Undiagnosed HIV-positive men are currently estimated to contribute as much as 63% (49–80%) of onward transmissions, but only 19% (11–30%) are from those with CD4+ below 350 cells/μl, whereas 47% (36–59%) are from MSM with higher CD4+ cell counts. The current PAF of diagnosed men, including those on ART, is, on the contrary, considerably less, with around 44% (24–60%), although its contribution becomes more apparent as the epidemic progresses [from a PAF of 28% (17–41%) in 2001–2002 to 46% (26–61%) in 2019–2020]. Moreover, the average number of men living with undiagnosed HIV (7853) at any point in time is approximately four times smaller than that of diagnosed HIV (31 369), which clearly highlighted the importance of undiagnosed men in driving further HIV transmission in UK MSM.
The HIV epidemic in UK MSM is driven mainly by untreated men with 2014–2015 PAF of 85% (78–92%). However, an increased proportion of treated men due to widespread use of ART leads to a decline over time in the PAF of untreated men, whereas the PAF of treated men continues to increase, from 11% (5–18%) in 2001–2002 to 20% (11–28%) in 2019–2020. The PAF ratio of the untreated is more than 11-fold greater than that of ART-treated men (Table 3), which is influenced by a relatively small number of untreated men (12 884) in comparison to those on treatment (26 585).
HIV transmission within repeat sexual partnerships accounts for almost all infections among MSM in the United Kingdom, with a current PAF of 90% (87–93%). The one-off partnership, on the contrary, is estimated to contribute substantially less with a PAF of 17% (12–24%), but this is accounted for by a small group of individuals engaging in one-off partnerships (885) in comparison with a large number of men having repeat sexual partners (15 350). The 2014–2015 PAF of repeat sexual partnerships dropped to 69% (63–74%) and to 23% (19–29%) if we consider only repeat sexual partners of high-activity and low-activity MSM, respectively.
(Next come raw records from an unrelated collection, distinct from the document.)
-- ==== Sys2Proof/Laws/Ops.lean ====
section
/-! SUPPORT. For each shared operation, once, everything it can do. -/

namespace Sys2Proof.Machine

/-! The memory-bank selector. -/

/-- R74: every window number is one of the four windows. -/
theorem bankOf_eq_some (m : ModuleState) (w : BitVec 2) : ∃ b, bankOf m w = some b := by
  unfold bankOf
  by_cases h0 : w = 0
  · exact ⟨0, by simp [h0]⟩
  by_cases h1 : w = 1
  · exact ⟨5, by simp [h1]⟩
  by_cases h2 : w = 2
  · exact ⟨2, by simp [h2]⟩
  by_cases h3 : w = 3
  · exact ⟨pageField m, by simp [h3]⟩
  · exfalso
    have : ∀ x : BitVec 2, x = 0 ∨ x = 1 ∨ x = 2 ∨ x = 3 := by decide
    rcases this w with h | h | h | h <;> contradiction

/-- The selector gives a ROM byte in a ROM window, and the RAM byte of the window's bank elsewhere. -/
theorem memTarget_cases (q : Params) (m : ModuleState) (a : Addr) :
    (isRom m (windowOf a) = true ∧ memTarget q m a = .rom (romSel m) (windowOffset a)) ∨
    (isRom m (windowOf a) = false ∧ ∃ b, bankOf m (windowOf a) = some b ∧
      memTarget q m a = ramTarget q m b (windowOffset a)) := by
  unfold memTarget
  cases h : isRom m (windowOf a)
  · obtain ⟨b, hb⟩ := bankOf_eq_some m (windowOf a)
    exact .inr ⟨rfl, b, hb, by simp [hb]⟩
  · exact .inl ⟨rfl, by simp⟩

/-- R65: a bank's byte is a RAM byte, unless the offset overflows under RAM_OVERFLOW = Fault. -/
theorem ramTarget_cases (q : Params) (m : ModuleState) (b : BitVec 3) (off : BitVec 14) :
    (ramSize ≤ rawOffset m b off ∧ q.ramOverflow = .fault ∧
      ramTarget q m b off = .overflow (rawOffset m b off)) ∨
    (¬(ramSize ≤ rawOffset m b off ∧ q.ramOverflow = .fault) ∧
      ramTarget q m b off = .ram (BitVec.ofNat 19 (rawOffset m b off))) := by
  unfold ramTarget
  split
  · next h => exact .inl ⟨h.1, h.2, rfl⟩
  · next h => exact .inr ⟨h, rfl⟩

/-- The bank selector reads only R0 and the paging register. -/
theorem memTarget_congr (q : Params) {m n : ModuleState} (hr : n.r.get 0 = m.r.get 0)
    (hp : n.paging = m.paging) (a : Addr) : memTarget q n a = memTarget q m a := by
  have h1 : isRom n = isRom m := by funext w; simp [isRom, ramRom, hp]
  have h2 : bankOf n = bankOf m := by funext w; simp [bankOf, pageField, hp]
  have h3 : ramTarget q n = ramTarget q m := by
    have h : rawOffset n = rawOffset m := by funext b off; simp [rawOffset, bankOfs, hr]
    funext b off
    simp only [ramTarget, h]
  have h4 : romSel n = romSel m := by simp [romSel, hp]
  simp only [memTarget, h1, h2, h3, h4]

/-- R107: the mapped offset as a number, which never exceeds 0x7FFFF (R84). -/
theorem mappedPa_toNat (t : ModuleState) (p : Port) :
    (mappedPa t p).toNat = (bankOfs t).toNat * 65536 + p.toNat := by
  have hp : p.toNat < 2 ^ 16 := p.isLt
  rw [mappedPa, BitVec.toNat_append, ← Nat.shiftLeft_add_eq_or_of_lt hp, Nat.shiftLeft_eq]

/-! The read and write decodes. -/

/-- R124: a read answers with a byte, or takes the overflow fault. -/
theorem decodedRead_cases (i : ModuleIx) (a : Addr) (s : State) :
    (∃ v, decodedRead i a s = s.emit (.returned i v)) ∨
    (∃ off, ramSize ≤ off ∧ s.params.ramOverflow = .fault ∧
      decodedRead i a s = raiseInternalFault (.ramOverflow i a off) s) := by
  unfold decodedRead
  rcases memTarget_cases s.params (s.mod i) a with ⟨-, h⟩ | ⟨-, b, -, h⟩
  · exact .inl ⟨_, by rw [h]⟩
  · rcases ramTarget_cases s.params (s.mod i) b (windowOffset a) with ⟨ho, hf, h'⟩ | ⟨-, h'⟩
    · exact .inr ⟨_, ho, hf, by rw [h, h']⟩
    · exact .inl ⟨_, by rw [h, h']⟩

/-- R125: a write that WRDIS lets through changes nothing, stores one byte, or takes the overflow fault. -/
theorem decodedWrite_cases (i : ModuleIx) (a : Addr) (v : Byte) (s : State) :
    decodedWrite i a v s = s ∨ (∃ pa, decodedWrite i a v s = s.ramWrite pa v) ∨
    (∃ off, ramSize ≤ off ∧ s.params.ramOverflow = .fault ∧
      decodedWrite i a v s = raiseInternalFault (.ramOverflow i a off) s) := by
  unfold decodedWrite
  rcases memTarget_cases s.params (s.mod i) a with ⟨-, h⟩ | ⟨-, b, -, h⟩
  · exact .inl (by rw [h])
  · rcases ramTarget_cases s.params (s.mod i) b (windowOffset a) with ⟨ho, hf, h'⟩ | ⟨-, h'⟩
    · exact .inr (.inr ⟨_, ho, hf, by rw [h, h']⟩)
    · exact .inr (.inl ⟨_, by rw [h, h']⟩)

/-- The read decode depends on no module's bookkeeping: another state that agrees on R0, on the paging
register and on the arrays reads the same byte. -/
theorem decodedRead_setMod (i : ModuleIx) (a : Addr) (s : State) (m : ModuleState)
    (hr : m.r.get 0 = (s.mod i).r.get 0) (hp : m.paging = (s.mod i).paging) :
    decodedRead i a (s.setMod i m) = (decodedRead i a s).setMod i m := by
  unfold decodedRead
  simp only [State.setMod_params, State.setMod_mod_same, memTarget_congr s.params hr hp]
  cases memTarget s.params (s.mod i) a <;> rfl

/-- R123: the rendezvous check sets the wait where the fetch hits, and changes nothing else. -/
theorem rendezvousCheck_eq (i : ModuleIx) (a : Addr) (s : State) :
    rendezvousCheck i a s = s.setMod i { s.mod i with
      waitAsserted := (s.mod i).waitAsserted ||
        (!s.cfg.lock && (s.mod i).rendezvousArmed && a == stopAddr (s.mod i)) } := by
  unfold rendezvousCheck
  cases h : (!s.cfg.lock && (s.mod i).rendezvousArmed && a == stopAddr (s.mod i))
  · simp only [Bool.or_false]
    exact (State.setMod_self s i).symm
  · simp

/-! The accepted control-register write. -/

/-- R144, R145: what an accepted write leaves in the target module, field by field. -/
theorem acceptedWrite_eq (q : Params) (r : RegIx) (v : Byte) (m : ModuleState) :
    acceptedWrite q r v m = { m with
      r := m.r.set r v
      latchReset := m.latchReset || (r == 0 && v.getLsbD q.r0Layout.rstreq.val)
      latchNmi := m.latchNmi || (r == 0 && v.getLsbD q.r0Layout.nmireq.val)
      latchInt := m.latchInt || (r == 0 && v.getLsbD q.r0Layout.intreq.val)
      rendezvousArmed := m.rendezvousArmed || (r == 2 || r == 3)
      waitAsserted := m.waitAsserted && (q.waitRelease == .resetOnly) } := by
  cases hq : q.waitRelease <;> match r with
    | 0 | 1 | 2 | 3 => simp [acceptedWrite, releaseWait, armRendezvous, requestTriggers, hq]

/-! Calls on devices, and what comes from outside. -/

/-- R157: a call on all devices only gives out one call for each started device, in registry order. -/
theorem callAllDevices_eq (c : DeviceCall) (s : State) :
    callAllDevices c s =
      { s with out := s.out ++ (startedDevices s.params).map fun d => .device d c } := by
  unfold callAllDevices
  generalize startedDevices s.params = l
  induction l generalizing s with
  | nil => simp
  | cons d l ih =>
    simp only [List.foldl_cons]
    rw [ih]
    simp [callDevice, State.emit]

/-- Taking a word drops it from the offer and starts with nothing given out. -/
theorem takeWord_eq_some {s t : State} {w : Btw} (h : takeWord s = some (w, t)) :
    ∃ rest, s.pending = w :: rest ∧ t = { s with pending := rest, out := [] } := by
  unfold takeWord at h
  cases hp : s.pending with
  | nil => rw [hp] at h; cases h
  | cons x rest =>
    rw [hp] at h
    simp only [Option.some.injEq, Prod.mk.injEq] at h
    exact ⟨rest, by rw [h.1], h.2.symm⟩

/-- R184: the two cases of the timebase advance. -/
theorem advanceTimebase_cases (perInt sum c0 : BitVec 64) (tb : Timebase) :
    (perInt ≤ tb.cadence + c0 ∧ advanceTimebase perInt sum c0 tb =
      { cycleTotal := tb.cycleTotal + sum, cadence := tb.cadence + c0 - perInt, intDue := true }) ∨
    (¬perInt ≤ tb.cadence + c0 ∧ advanceTimebase perInt sum c0 tb =
      { tb with cycleTotal := tb.cycleTotal + sum, cadence := tb.cadence + c0 }) := by
  unfold advanceTimebase
  by_cases h : perInt ≤ tb.cadence + c0
  · exact .inl ⟨h, by simp [h]⟩
  · exact .inr ⟨h, by simp [h]⟩

/-! What a transaction gives out. -/

/-- The byte a transaction returned, from the events it gave out. -/
theorem replyOf_of_out {s t : State} {given : List Event} (h : t.out = s.out ++ given) :
    replyOf s t = returnedByte given := by
  simp [replyOf, h]

/-- What one transaction of initiator `i` may give out: nothing, a byte, a call on a device, or both. -/
def OneReply (i : ModuleIx) (given : List Event) : Prop :=
  given = [] ∨ (∃ v, given = [.returned i v]) ∨ (∃ d c, given = [.device d c]) ∨
    ∃ d c v, given = [.device d c, .returned i v]

/-- `returnedByte` is the byte among the events of one transaction. -/
theorem OneReply.returnedByte_eq_some_iff {i : ModuleIx} {given : List Event} (h : OneReply i given)
    (v : Byte) : returnedByte given = some v ↔ Event.returned i v ∈ given := by
  rcases h with rfl | ⟨w, rfl⟩ | ⟨d, c, rfl⟩ | ⟨d, c, w, rfl⟩ <;> simp [returnedByte, eq_comm]

/-- A read decode gives out its byte, or nothing where it takes a fault. -/
theorem decodedRead_out (i : ModuleIx) (a : Addr) (s : State) :
    ∃ given, (decodedRead i a s).out = s.out ++ given ∧ OneReply i given := by
  rcases decodedRead_cases i a s with ⟨v, h⟩ | ⟨off, -, -, h⟩
  · exact ⟨_, by rw [h]; rfl, .inr (.inl ⟨v, rfl⟩)⟩
  · exact ⟨[], by rw [h]; simp, .inl rfl⟩

/-- A write decode gives out nothing. -/
theorem decodedWrite_out (i : ModuleIx) (a : Addr) (v : Byte) (s : State) :
    (decodedWrite i a v s).out = s.out := by
  rcases decodedWrite_cases i a v s with h | ⟨pa, h⟩ | ⟨off, -, -, h⟩ <;> rw [h] <;> rfl

/-- R170: one bus call gives out at most one byte, to its initiator. -/
theorem issueCall_out (i : ModuleIx) (c : BusCall) (s : State) :
    ∃ given, (issueCall i c s).out = s.out ++ given ∧ OneReply i given := by
  have nothing : ∀ {t : State}, t.out = s.out → ∃ given, t.out = s.out ++ given ∧ OneReply i given :=
    fun h => ⟨[], by simpa using h, .inl rfl⟩
  have byte : ∀ {t : State} {v : Byte}, t.out = s.out ++ [.returned i v] →
      ∃ given, t.out = s.out ++ given ∧ OneReply i given :=
    fun h => ⟨_, h, .inr (.inl ⟨_, rfl⟩)⟩
  cases c with
  | readMemory a fetch =>
    cases fetch with
    | false =>
      simp only [issueCall, mrd]
      split
      · exact decodedRead_out i a s
      · exact byte rfl
    | true =>
      simp only [issueCall, mfetch]
      split
      · obtain ⟨given, h, hg⟩ := decodedRead_out i a
          (rendezvousCheck i a (s.setMod i { s.mod i with lastFetch := a }))
        exact ⟨given, by rw [h, rendezvousCheck_eq]; rfl, hg⟩
      · exact byte rfl
  | writeMemory a v =>
    simp only [issueCall, mwr]
    split
    · exact nothing rfl
    · exact nothing (decodedWrite_out i a v s)
  | readPort p =>
    simp only [issueCall, readPort]
    split
    · exact byte rfl
    split
    · exact byte rfl
    split
    · exact byte rfl
    split
    · exact byte rfl
    simp only [iordDev]
    split
    · exact byte rfl
    · next d _ => exact ⟨[.device d (.readIo i p), .returned i (Config.deviceByte s.draws)],
        by simp [callDevice, drawDeviceByte], .inr (.inr (.inr ⟨_, _, _, rfl⟩))⟩
  | writePort p v =>
    simp only [issueCall, writePort]
    split
    · simp only [iowrCtrl]; split <;> exact nothing rfl
    split
    · simp only [iowrPaging]; split <;> exact nothing rfl
    split
    · simp only [iowrCfg]; split <;> exact nothing rfl
    split
    · exact nothing rfl
    simp only [iowrDev]
    split
    · exact nothing rfl
    · exact ⟨_, rfl, .inr (.inr (.inl ⟨_, _, rfl⟩))⟩
  | requestInterruptDataLines => exact byte rfl
  | notifyReturnFromInterrupt => exact nothing rfl

/-! Induction over a step's calls and over a tick's slots. -/

/-- What every call of module `i` keeps, relative to a fixed start, a whole step keeps. -/
theorem runCpuStep_keeps {P : State → Prop} {i : ModuleIx}
    (hcall : ∀ c s, P s → P (issueCall i c s)) (step : CpuStep) (last : Option Byte) {s : State}
    (hs : P s) : P (runCpuStep i step last s).2 := by
  induction step generalizing last s with
  | finish => exact hs
  | call c next ih =>
    simp only [runCpuStep]
    split
    · exact hcall c s hs
    · exact ih _ (hcall c s hs)
  | branch v same other ihs iho =>
    simp only [runCpuStep]
    split
    · exact ihs _ hs
    · exact iho _ hs

/-- R201: a step that starts without a fault stops exactly where a call raises one. -/
theorem runCpuStep_stops_iff (i : ModuleIx) (step : CpuStep) (last : Option Byte) (s : State)
    (hs : s.host.fault = none) :
    (runCpuStep i step last s).1 = none ↔ (runCpuStep i step last s).2.host.fault ≠ none := by
  induction step generalizing last s with
  | finish => simp [runCpuStep, hs]
  | call c next ih =>
    simp only [runCpuStep]
    split
    · next h => exact ⟨fun _ => by simpa [Option.isSome_iff_ne_none] using h, fun _ => rfl⟩
    · next h => exact ih _ _ (by simpa using h)
  | branch v same other ihs iho =>
    simp only [runCpuStep]
    split
    · exact ihs _ _ hs
    · exact iho _ _ hs

/-- What every slot keeps, the slots of a tick keep. -/
theorem runSlots_keeps {P : State → Prop} {r n : Bool}
    (hslot : ∀ i s acc, P s → P (runSlot i r n s acc).1) (l : List ModuleIx) {s : State}
    {acc : TickSums} (hs : P s) : P (runSlots r n l s acc).1 := by
  induction l generalizing s acc with
  | nil => exact hs
  | cons i rest ih =>
    simp only [runSlots]
    split
    · exact hslot i s acc hs
    · exact ih (hslot i s acc hs)

/-- What the start of a tick, every slot and the end of a tick keep, a tick keeps. -/
theorem tick_keeps {P : State → Prop} {r n : Bool} (hopen : ∀ s, P s → P (openTick r s))
    (hslot : ∀ i s acc, P s → P (runSlot i r n s acc).1)
    (hclose : ∀ s acc, P s → P (closeTick s acc)) {s : State} (hs : P s) : P (tick r n s) := by
  have h := runSlots_keeps hslot [0, 1, 2, 3] (acc := noSums) (hopen s hs)
  simp only [tick]
  split
  · exact h
  · exact hclose _ _ h

/-- What every operation of a slot keeps, a slot keeps. -/
theorem runSlot_keeps {P : State → Prop} {i : ModuleIx} {r n : Bool}
    (hreset : ∀ s, P s → P (moduleReset i s)) (hlatch : ∀ s, P s → P (consumeLatches i s))
    (hemit : ∀ e s, P s → P (s.emit e)) (hcpu : ∀ q s, P s → P { s with cpu := q })
    (hdev : ∀ c s, P s → P (callAllDevices c s)) (hcall : ∀ c s, P s → P (issueCall i c s))
    (hhalt : ∀ h s, P s → P (s.setMod i { s.mod i with haltOut := h }))
    {s : State} {acc : TickSums} (hs : P s) : P (runSlot i r n s acc).1 := by
  have hopen : P (openSlot i r s) := by
    unfold openSlot
    split
    · exact hreset s hs
    · exact hs
  have hrun := fun step last => runCpuStep_keeps hcall step last
    (hdev (.preStep i) _ (hemit (.presented i (signalsOf (openSlot i r s).cfg i ((openSlot i r s).mod i)
      (resetSignal (s.mod i) r) n)) _ (hlatch _ hopen)))
  simp only [runSlot]
  split
  · exact hrun _ _
  · exact hhalt _ _ (hcpu _ _ (hdev _ _ (hrun _ _)))

end Sys2Proof.Machine
end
Age and sexual activity groups
HIV-positive MSM aged 15–34 years contribute considerably more to HIV transmission than those aged 35–64 years with 2014–2015 PAFs of 62% (47–74%) and 44% (32–59%), respectively, although most HIV-positive MSM were in the older group (14 781 vs. 24 622). For sexual activity levels, the majority of new infections [current PAF of 80% (70–87%)] are associated with the high-activity MSM, who account for only 40% of all MSM in the model. This can be explained by their high-risk behaviours and the fact that HIV is highly prevalent within this group (22 231) compared to low-activity men (17 272). The PAFs of high-activity men as well as MSM aged 15–34 years remain consistent over the three analysis periods, suggesting their key role in consistently driving HIV transmission in the population of MSM in the United Kingdom.
The study is among the first to show the contribution of various HIV-positive subpopulations to the epidemic of HIV among MSM in the United Kingdom. The epidemic has continued to expand during the past decade with the key group sustaining HIV transmission being high-sexual activity MSM aged below 35 years living with undiagnosed HIV and in the asymptomatic stage.
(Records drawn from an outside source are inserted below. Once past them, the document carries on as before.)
-- ==== Sys2Proof/Laws/PerInstr.lean ====
section
/-! SUPPORT. A statement about every instruction as syntax, one lemma per constructor: the fields that the
row of 30_encoding.md R112 fixes in the word of the instruction. -/

namespace Sys2Proof.Laws.RowFields

open Sys2Proof

/-- R112: the KIND column. -/
def rowKind : Instr → BitVec 3
  | .mrd _ _ => 0
  | .mfetch _ _ => 1
  | .mwr _ _ _ => 2
  | .iordCtrl _ _ => 3
  | .iowrCtrl _ _ _ => 4
  | .iordStatus _ _ => 3
  | .iowrPaging _ _ _ => 4
  | .iordCfg _ _ => 3
  | .iowrCfg _ _ _ => 4
  | .iordDev _ _ => 3
  | .iowrDev _ _ _ => 4
  | .iordMapped _ _ => 3
  | .iowrMapped _ _ _ => 4
  | .inta _ => 5
  | .reti _ => 6
  | .hostTick _ _ => 7
  | .hostSnapshot => 7
  | .hostCancel => 7

/-- R90 to R93: the words whose DATA field is not fixed at zero. -/
def rowHasData : Instr → Bool
  | .mrd _ _ => false
  | .mfetch _ _ => false
  | .mwr _ _ _ => true
  | .iordCtrl _ _ => false
  | .iowrCtrl _ _ _ => true
  | .iordStatus _ _ => false
  | .iowrPaging _ _ _ => true
  | .iordCfg _ _ => false
  | .iowrCfg _ _ _ => true
  | .iordDev _ _ => false
  | .iowrDev _ _ _ => true
  | .iordMapped _ _ => false
  | .iowrMapped _ _ _ => true
  | .inta _ => false
  | .reti _ => false
  | .hostTick _ _ => true
  | .hostSnapshot => false
  | .hostCancel => false

/-- R90 to R93, R112: MBZ is 0, KIND is the row's, and DATA is 0 in a row that writes no byte. -/
def Statement (i : Instr) : Prop :=
  btwMbz (encode i) = 0 ∧ btwKind (encode i) = rowKind i ∧
    (rowHasData i = false → btwData (encode i) = 0)

/-- A row whose word has a DATA field. -/
theorem pack_data {i : Instr} (k : ModuleIx) (c : BitVec 3) (a : BitVec 16) (d : Byte)
    (h : encode i = pack k c a d) (hk : rowKind i = c) (hd : rowHasData i = true := by rfl) :
    Statement i := by
  simp [Statement, h, hk, hd]

/-- A row whose DATA field is zero. -/
theorem pack_noData {i : Instr} (k : ModuleIx) (c : BitVec 3) (a : BitVec 16)
    (h : encode i = pack k c a 0) (hk : rowKind i = c) : Statement i := by
  simp [Statement, h, hk]

theorem mrd (i : ModuleIx) (a : Addr) : Statement (.mrd i a) :=
  pack_noData _ _ _ rfl rfl

theorem mfetch (i : ModuleIx) (a : Addr) : Statement (.mfetch i a) :=
  pack_noData _ _ _ rfl rfl

theorem mwr (i : ModuleIx) (a : Addr) (v : Byte) : Statement (.mwr i a v) :=
  pack_data _ _ _ _ rfl rfl

theorem iordCtrl (i : ModuleIx) (p : Port) : Statement (.iordCtrl i p) :=
  pack_noData _ _ _ rfl rfl

theorem iowrCtrl (i : ModuleIx) (p : Port) (v : Byte) : Statement (.iowrCtrl i p v) :=
  pack_data _ _ _ _ rfl rfl

theorem iordStatus (i : ModuleIx) (p : Port) : Statement (.iordStatus i p) :=
  pack_noData _ _ _ rfl rfl

theorem iowrPaging (i : ModuleIx) (p : Port) (v : Byte) : Statement (.iowrPaging i p v) :=
  pack_data _ _ _ _ rfl rfl

theorem iordCfg (i : ModuleIx) (p : Port) : Statement (.iordCfg i p) :=
  pack_noData _ _ _ rfl rfl

theorem iowrCfg (i : ModuleIx) (p : Port) (v : Byte) : Statement (.iowrCfg i p v) :=
  pack_data _ _ _ _ rfl rfl

theorem iordDev (i : ModuleIx) (p : Port) : Statement (.iordDev i p) :=
  pack_noData _ _ _ rfl rfl

theorem iowrDev (i : ModuleIx) (p : Port) (v : Byte) : Statement (.iowrDev i p v) :=
  pack_data _ _ _ _ rfl rfl

theorem iordMapped (i : ModuleIx) (p : Port) : Statement (.iordMapped i p) :=
  pack_noData _ _ _ rfl rfl

theorem iowrMapped (i : ModuleIx) (p : Port) (v : Byte) : Statement (.iowrMapped i p v) :=
  pack_data _ _ _ _ rfl rfl

theorem inta (i : ModuleIx) : Statement (.inta i) :=
  pack_noData _ _ _ rfl rfl

theorem reti (i : ModuleIx) : Statement (.reti i) :=
  pack_noData _ _ _ rfl rfl

theorem hostTick (r n : Bool) : Statement (.hostTick r n) :=
  pack_data _ _ _ _ rfl rfl

theorem hostSnapshot : Statement .hostSnapshot :=
  pack_noData _ _ _ rfl rfl

theorem hostCancel : Statement .hostCancel :=
  pack_noData _ _ _ rfl rfl

end Sys2Proof.Laws.RowFields
end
Our analyses of factor contributions to HIV infections showed that the effects of the PHI stage are smaller than the following stages regardless of population subgroup. Our sensitivity analysis (Appendix, section 6, http://links.lww.com/QAD/A612) also confirmed that non-PHI infectiousness was one of the most important drivers of the epidemic, while PHI-related parameters were not among them. This is probably because of a relatively short duration of high infectiousness in the stage of PHI compared to all other subsequent stages. A recent systematic review by Blaser et al. suggested that HIV transmission rate during PHI should be around 10 and 30 times higher than that of asymptomatic stage if PHI lasted, respectively, for 6 and 2 months. In comparison to our study in which the duration of PHI was assumed to be 1.24–6 months, we calculated transmission rate from the lower and upper bounds of the per-act transmission probability of PHI and compared to that of CD4+ at least 500 (Table 1) and found that the PHI transmission rate ratio for URAI and UIAI could range from 0.4 up to 250, which is markedly wider than the review suggested . However, even with the wide range of assumed PHI infectiousness, our findings still suggest that it is unlikely that PHI contributes more than 29% to all infections in UK MSM during 2001–2020, as illustrated by the upper limits of the PAF uncertainty ranges. There were also a number of recent studies that arrived at similar findings [26–29]. By contrast, Phillips et al. showed in the simulation study that around half of the new infections in UK MSM were from men in PHI, which can probably be explained by assumptions about transmission risk and partnership formation that are different from our model.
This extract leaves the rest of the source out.